▶ [DATA EXTRACTS]:
-- ==== Sys2Proof/Machine/StateWarden.lean ====
section
/-!
DEFINITION. The state of the Warden's clocks, sleep states and grain ledger (chapter 02).
-/
namespace Sys2Proof.Machine

/-- A grant held (02 R43): tenths of a grain, the request's level (02 R46: 0 Warden, 1 service, 2 partition work), its job
class (3 URGENT to 0 BACKGROUND), the time of its request and the order in which it was granted. -/
structure Grant where
  who : Requester
  amt : Nat
  level : Nat
  cls : Nat
  since : Nat
  order : Nat
deriving DecidableEq, Repr

/-- A waiting request (02 R45 to R48): what it asks, since when it counts as waiting, and whether it is held back until its
PLL locks (02, before R36). -/
structure Waiting where
  who : Requester
  amt : Nat
  level : Nat
  cls : Nat
  since : Nat
  heldBack : Bool := false
deriving DecidableEq, Repr

/-- One account of the ledger (02 R42): ceiling, grants held, waiting requests, the current rise window and the counters.
All figures are tenths of a grain. -/
structure Account where
  ceiling : Nat
  held : List Grant := []
  waiting : List Waiting := []
  riseFrom : Nat := 0
  risen : Nat := 0
  nextOrder : Nat := 0
  revokes : Nat := 0
  headBlocked : Bool := false
deriving DecidableEq, Repr

/-- The Warden's clocks, sleep and ledger (02 R33 to R59, R594). -/
structure Warden where
  /-- The monotonic counter (R34): one count is 10 ns. -/
  aon : BitVec 64 := 0
  aonHi : Word := 0
  pllArith : Bool := false
  pllNet : Bool := false
  pllDram : Bool := false
  pllLanding : BitVec 16 := 0
  opCur : Nat := 0
  opTarget : Nat := 0
  opAuto : Bool := true
  opFloor : Nat := 2
  /-- AON time since which more than 25 % of the waiting galleries' grains wait without a break (R38), and the last time a
  gallery request waited. -/
  opReq : Option Nat := none
  opLowSince : Option Nat := none
  opLastWait : Nat := 0
  vcore : Account := { ceiling := 9000 }
  vserdes : Account := { ceiling := 1280 }
  vflash : Account := { ceiling := 8800 }
  /-- The host power cap in watts (R55), its VCORE limit and the input-power samples of the last 10 ms. -/
  cap : Option Nat := none
  capLimit : Nat := 10240
  capSamples : List Nat := []
  thermLimit : Nat := 100
  /-- The thermal limit on VCORE (R56), the capacity when it limits nothing, and whether the ceiling is being lowered. -/
  thermCap : Nat := 10240
  thermLow : Bool := false
  trip : Bool := false
  s4en : Bool := true
  s3en : Bool := true
  s4idle : Nat := 10
  s3idle : Nat := 100
  s2idle : Nat := 1000
  modState : Nat := 0
  modSince : Nat := 0
  waking : Bool := false
  evt : BitVec 5 := 0
  /-- Temperature sensors in 1/16 °C; one that is not listed has returned no reading (24 R589, R593). -/
  sensors : Tbl Int := []
  /-- Input power in 0.1 W and input voltage in 10 mV (24 R577, R593). -/
  inputPower : Nat := 0
  inputVoltage : Nat := 5400
  /-- Emergency stop sources (24 R585), FLASH_HOT (R590), the coolant bits and since when their condition holds (R588). -/
  emstopPin : Bool := false
  emstopSmb : Bool := false
  flashHot : Bool := false
  stopEvt : Bool := false
  coolantHot : Bool := false
  coolantDt : Bool := false
  hotSince : Option Nat := none
  dtSince : Option Nat := none
  sensorSel : Nat := 0
  /-- The data of the last SMBus read answered, little-endian; none when it was answered with NACK (24 R583). -/
  smbOut : Option Nat := none
  /-- The 54 V input is within limits (24 R577); the module is ready (20 R523). -/
  power : Bool := false
  ready : Bool := false
  /-- VOTE_SPLIT is in force (16 R441). -/
  voteSplit : Bool := false
deriving DecidableEq, Repr

end Sys2Proof.Machine
end

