-- ==== Sys2Proof/Machine/Tile.lean ====
section
/-!
DEFINITION. The tile instructions and the array (06 R165 to R181, chapters 07 and 08): groups, the array queue, stationary loads,
streams and convoys, accumulator updates, drains.
-/
namespace Sys2Proof.Machine

/-- The gallery's wing is in S0, the gallery holds its grant and is not stalled: its array advances (01 R21; 02 R39, R51). -/
def galRuns (h : Hw) (g : Nat) : Bool := decide ((wing h (g / 8)).sleep = 0) && !(gal h g).stalled && galPowered h g

/-- Unused fields of format X are zero (06 R165): C, E, PS, FN, the reserved bits, F1 and F2 as asked. -/
def xZero (f : Fields) (c e ps fn fx : Bool) : Bool :=
  f.rx == 0 && (!c || f.c == 0) && (!e || f.e == 0) && (!ps || f.psx == 0) && (!fn || f.fn == 0) && (!fx || (f.f1 == 0 && f.f2 == 0))

/-- TDESC (06 R171). -/
def tdescBody (th : Thr) (f : Fields) (_ : Nat) (h : Hw) : IRes :=
  let q := f.mod.toNat % 4
  if f.m 3 || f.b ≠ 0 || !xZero f true true true true true then .fault cIllegalOperand
  else if f.m 2 then
    if !tileOk f.a then .fault cIllegalOperand
    else .next (modThr h th (fun T => T.setS f.d ((T.treg f.a).extractLsb' (64 * q) 64))) 1
  else if !tileOk f.d then .fault cIllegalOperand
  else .next (modThr h th (fun T =>
    let old := (T.treg f.d).toNat
    let cur := ((T.treg f.d).extractLsb' (64 * q) 64).toNat
    T.setT f.d (BitVec.ofNat 256 (old - cur * 2 ^ (64 * q) + (T.sreg f.a).toNat * 2 ^ (64 * q))))) 1

/-! ## Operand pairs (03 R64) -/

def isInt8 (f : Fmt) : Bool := f = .int8 || f = .uint8
def mx8or6 (f : Fmt) : Bool := f = .e4m3 || f = .e5m2 || f = .e3m2 || f = .e2m3 || f = .mxint8

/-- The pair is in the table (03 R64). -/
def pairOk (wf sf : Fmt) : Bool :=
  (isInt8 wf && isInt8 sf) || (wf = .int4 && isInt8 sf) || (mx8or6 wf && sf.isMx) || (wf = .e2m1 && sf.isMx)
    || (wf = .bf16 && sf = .bf16)

/-- Two rows per cycle (03 R64). -/
def doubleRate (wf sf : Fmt) : Bool := wf = .int4 || (wf = .e2m1 && sf ≠ .e2m1)

/-- INT32 accumulation (03 R64). -/
def isIntPair (wf : Fmt) : Bool := isInt8 wf || wf = .int4

/-! ## TOPEN (04 R105, R108, 06 R173) -/

/-- The context's threads may open a group: it is the running context and no pre-emption of it is decided (12 R327, R330). -/
def mayOpen (h : Hw) (c : Nat) : Bool :=
  (part h (c / 4)).running == some (c % 4) && (part h (c / 4)).switch.isNone && !(ctx h c).stopped

/-- The lease is granted: registers, active set and recorded sources are recorded, a committed scale bank is adopted, every
accumulator is zero. -/
def openGroup (th : Thr) (c fw fs pc : Nat) (h : Hw) : Hw :=
  let T := thread h th
  let h := adoptBank th.g c h
  modGal h th.g (fun G => { G with
    group := some { holder := th.t, fw, fs, code := T.code, pc, s := T.s, p := T.p, t := T.t, stack := T.stack, active := G.active
                    rec0 := tget G.recs (2 * (c % 4)), rec1 := tget G.recs (2 * (c % 4) + 1) }
    acc := [], accZero := true })

def topenBody (th : Thr) (f : Fields) (c : Nat) (h : Hw) : IRes :=
  if f.mod ≠ 0 || f.d ≠ 0 || f.a ≠ 0 || f.b ≠ 0 || !xZero f true true true true false then .fault cIllegalOperand
  else match fmtOf f.f1, fmtOf f.f2 with
    | some wf, some sf =>
      if !pairOk wf sf then .fault cIllegalOperand
      else if mayOpen h c && (gal h th.g).group.isNone && (gal h th.g).leaseWait.isEmpty then
        .next (openGroup th c f.f1 f.f2 (thread h th).pc h) 1
      else .block (modGal h th.g (fun G => { G with leaseWait := G.leaseWait ++ [th.t] })) (.lease f.f1 f.f2)
    | _, _ => .fault cIllegalOperand

/-- ARRAY_LEASE_GRANT (04 R105): with no group open, the first waiting thread whose context may open a group receives the lease. -/
def leaseGrant (g : Nat) (h : Hw) : Hw :=
  if (gal h g).group.isSome then h else
  let okT := fun (t : Nat) => match thrCtx h { g, t } with
    | some c => mayOpen h c
    | none => false
  match (gal h g).leaseWait.find? okT with
  | none => h
  | some t =>
    match thrCtx h { g, t }, (thread h { g, t }).st with
    | some c, .blocked (.lease fw fs) =>
      let h := modGal h g (fun G => { G with leaseWait := G.leaseWait.filter (fun x => x != t) })
      wake { g, t } id (openGroup { g, t } c fw fs ((thread h { g, t }).pc - 8) h)
    | _, _ => h

/-! ## The array queue (06 R172) -/

/-- The queue has room: one entry in progress and two waiting. -/
def queueRoom (G : Gallery) : Bool := decide (G.queue.length < 3)

/-- The tier of an address in a context, 0 when it names no object. -/
def tierOf (cx : Context) (a : DWord) : Nat :=
  match cx.objs.find? (fun o => o.handle = addrHandle a) with
  | some o => o.tier
  | none => 0

/-- The weight rows a stream has: MAJOR, or MINOR when transposed (06 R176, R177). -/
def ArrOp.rows (o : ArrOp) : Nat :=
  match o.kind with
  | .streamT => (tileOf o.desc).minor
  | _ => (tileOf o.desc).major

/-- The key of a convoy (07 R214): BASE, SBASE, STRIDE, MINOR, FMT and ZP, the stationary format and the context. -/
def sameKey (fs c : Nat) (d : BitVec 256) (v : Convoy) : Bool :=
  let a := tileOf d
  let b := tileOf v.desc
  !v.transposed && v.fs == fs && v.ctx == c && a.base == b.base && a.sbase == b.sbase && a.stride == b.stride
    && a.minor == b.minor && a.fmt == b.fmt && a.zp == b.zp

/-- A gallery's rows `lo` to `hi − 1` of a stream join the convoy of their key from its next row, missing the rows before it, or
form a new convoy (07 R214, R215, R217, R218). -/
def joinConvoy (g c fs : Nat) (op : ArrOp) (lo hi : Nat) (todo : List (Nat × Nat)) (h : Hw) : Hw :=
  modWing h (g / 8) (fun W =>
    let ok := fun (v : Convoy) => W.joinEn && op.kind != .streamT && sameKey fs c op.desc v && decide (lo ≤ v.next) && decide (v.next < hi)
    match W.convoys.findIdx? ok with
    | some i =>
      { W with convoys := W.convoys.modify i (fun v =>
          { v with members := v.members ++ [{ g, upto := hi, todo := todo ++ (if lo < v.next then [(lo, v.next)] else []), missed := none }] }) }
    | none =>
      { W with convoyNext := W.convoyNext + 1
               convoys := W.convoys ++ [{ desc := op.desc, fs, ctx := c, transposed := op.kind == .streamT, next := lo
                                          order := W.convoyNext, members := [{ g, upto := hi, todo, missed := none }] }] })

/-- The entry that reaches the in-progress position starts (07 R214, 08 R239): ROW8 follows with AUTO, a stream from the atrium or
work tier joins or forms a convoy; a TSWAP is applied once no load runs, and the next entry follows it. -/
def startHead (g c : Nat) : Nat → Hw → Hw
  | 0, h => h
  | k + 1, h =>
    let G := gal h g
    match G.queue, G.group with
    | op :: rest, some gr =>
      if op.started then h else
      match op.kind with
      | .swap =>
        let sh := shadowMode h g
        if G.loader.isSome then h
        else startHead g c k (modGal h g (fun G => { G with queue := rest, active := 1 - G.active, actOf := tput G.actOf (c % 4) (1 - G.active)
                                                            portFree := max G.portFree (G.cycle + (if sh then 1 else 8)) }))
      | .stream | .streamT =>
        let h := modGal h g (fun G => { G with queue := { op with started := true, since := G.cycle } :: rest
                                               accRow8 := if G.accAuto then op.base / 8 % 256 else G.accRow8 })
        if tierOf (ctx h c) (tileOf op.desc).base = 0 then h else joinConvoy g c gr.fs op 0 op.rows [] h
      | .drain => modGal h g (fun G => { G with accRow8 := if G.accAuto then op.base / 8 % 256 else G.accRow8 })
      | _ => h
    | _, _ => h

/-- Put an entry at the end of the queue; the first may start. -/
def pushOp (g c : Nat) (op : ArrOp) (h : Hw) : Hw :=
  startHead g c 4 (modGal h g (fun G => { G with queue := G.queue ++ [op] }))

/-- An entry leaves the queue's in-progress position; a holder waiting for room may go on. -/
def popHead (g c : Nat) (h : Hw) : Hw :=
  wakeAgain g (fun w => w == .arrayFull) (startHead g c 4 (modGal h g (fun G => { G with queue := G.queue.drop 1 })))
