/-- A fabric barrier's instance ends at this member: its threads go on and its epoch advances (19 R514). -/
def endFabricBarrier (c n : Nat) (st : Option Nat) (h : Hw) : Hw :=
  let h := releaseBarrier 2 n st (liveThreads h c) h
  modCtx h c (fun x => { x with epochs := tput x.epochs n ((epochOf h c n + 1) % 65536), arrived := tdel x.arrived n })

def rootRec (h : Hw) (c n : Nat) : Root := tgetD h.ffu.roots (c * 16 + n) {}
def modRoot (c n : Nat) (f : Root → Root) (h : Hw) : Hw := modFfu (fun u => { u with roots := tmod u.roots (c * 16 + n) {} f }) h

/-- The answer to each remote member's ARRIVE of the current epoch. -/
def answerMembers (c n ty status reason : Nat) (h : Hw) : Hw :=
  let r := rootRec h c n
  r.cur.foldl (fun h m => match tget r.tags m with
    | some t => reply { dest := h.ffu.id, src := m, ty := 0x04, tag := t, peer := c / 4 + 16 * (c % 4) } ty status reason h
    | none => h) h

/-- The next epoch becomes the current one at the root. -/
def advanceRoot (c n : Nat) (h : Hw) : Hw :=
  modRoot c n (fun r => { r with cur := r.next, next := [], curSince := r.nextSince, nextSince := none }) h

/-- Every member has arrived, those that have halted counting as arrived: the root releases them (19 R513, R514). -/
def tryRelease (c n : Nat) (h : Hw) : Hw :=
  let r := rootRec h c n
  if r.cur.isEmpty ∨ !(membersOf h c).all (fun m => r.cur.contains m || (rootRec h c 0).halted.contains m) then h
  else endFabricBarrier c n none (advanceRoot c n (answerMembers c n 0x84 stOk 0 h))

/-- An arrival counted at the root for its current epoch or the next (19 R514). -/
def rootArrive (c n m epoch : Nat) (h : Hw) : Hw :=
  let e := epochOf h c n
  let h := modRoot c n (fun r =>
    if epoch = e then { r with cur := r.cur ++ [m], curSince := r.curSince.or (some (now h)) }
    else { r with next := r.next ++ [m], nextSince := r.nextSince.or (some (now h)) }) h
  tryRelease c n h

/-- ARRIVE sent to the root, or counted here by the root itself (19 R513, R514). Without a credit it waits for one; without a route the
barrier ends with REMOTE_UNREACHABLE. -/
def sendArrive (c n : Nat) (halted : Bool) (h : Hw) : Hw :=
  let e := epochOf h c n
  if rootOf h c = h.ffu.id then
    if halted then
      let h := modRoot c 0 (fun r => { r with halted := if r.halted.contains h.ffu.id then r.halted else r.halted ++ [h.ffu.id] }) h
      (List.range 16).foldl (fun h n => tryRelease c n h) h
    else rootArrive c n h.ffu.id e h
  else
    let body := n + (if halted then 256 else 0) + 65536 * e
    let h := if halted then h else modCtx h c (fun x => { x with arrived := tput x.arrived n (now h) })
    match issueReq c (.arrive n) (rootOf h c) 0x04 8 body h with
    | .sent h _ => h
    | .unreachable => if halted then h else endFabricBarrier c n (some stUnreachable) h
    | .noCredit =>
      let p : Packet := { dest := rootOf h c, src := h.ffu.id, ty := 0x04, tag := freeReqTag h, peer := c / 4 + 16 * (c % 4), len := 8, body }
      modFfu (fun u => { u with reqs := u.reqs ++ [{ tag := p.tag, ctx := c, kind := .arrive n, pkt := p, resend := some (now h), since := now h }] }) h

▶ [PROBLEM DESCRIPTION]: Give the number of lines in the entries above that contain the string "toNat", and nothing more.

▶ [RESULT OF THE TASK]: 4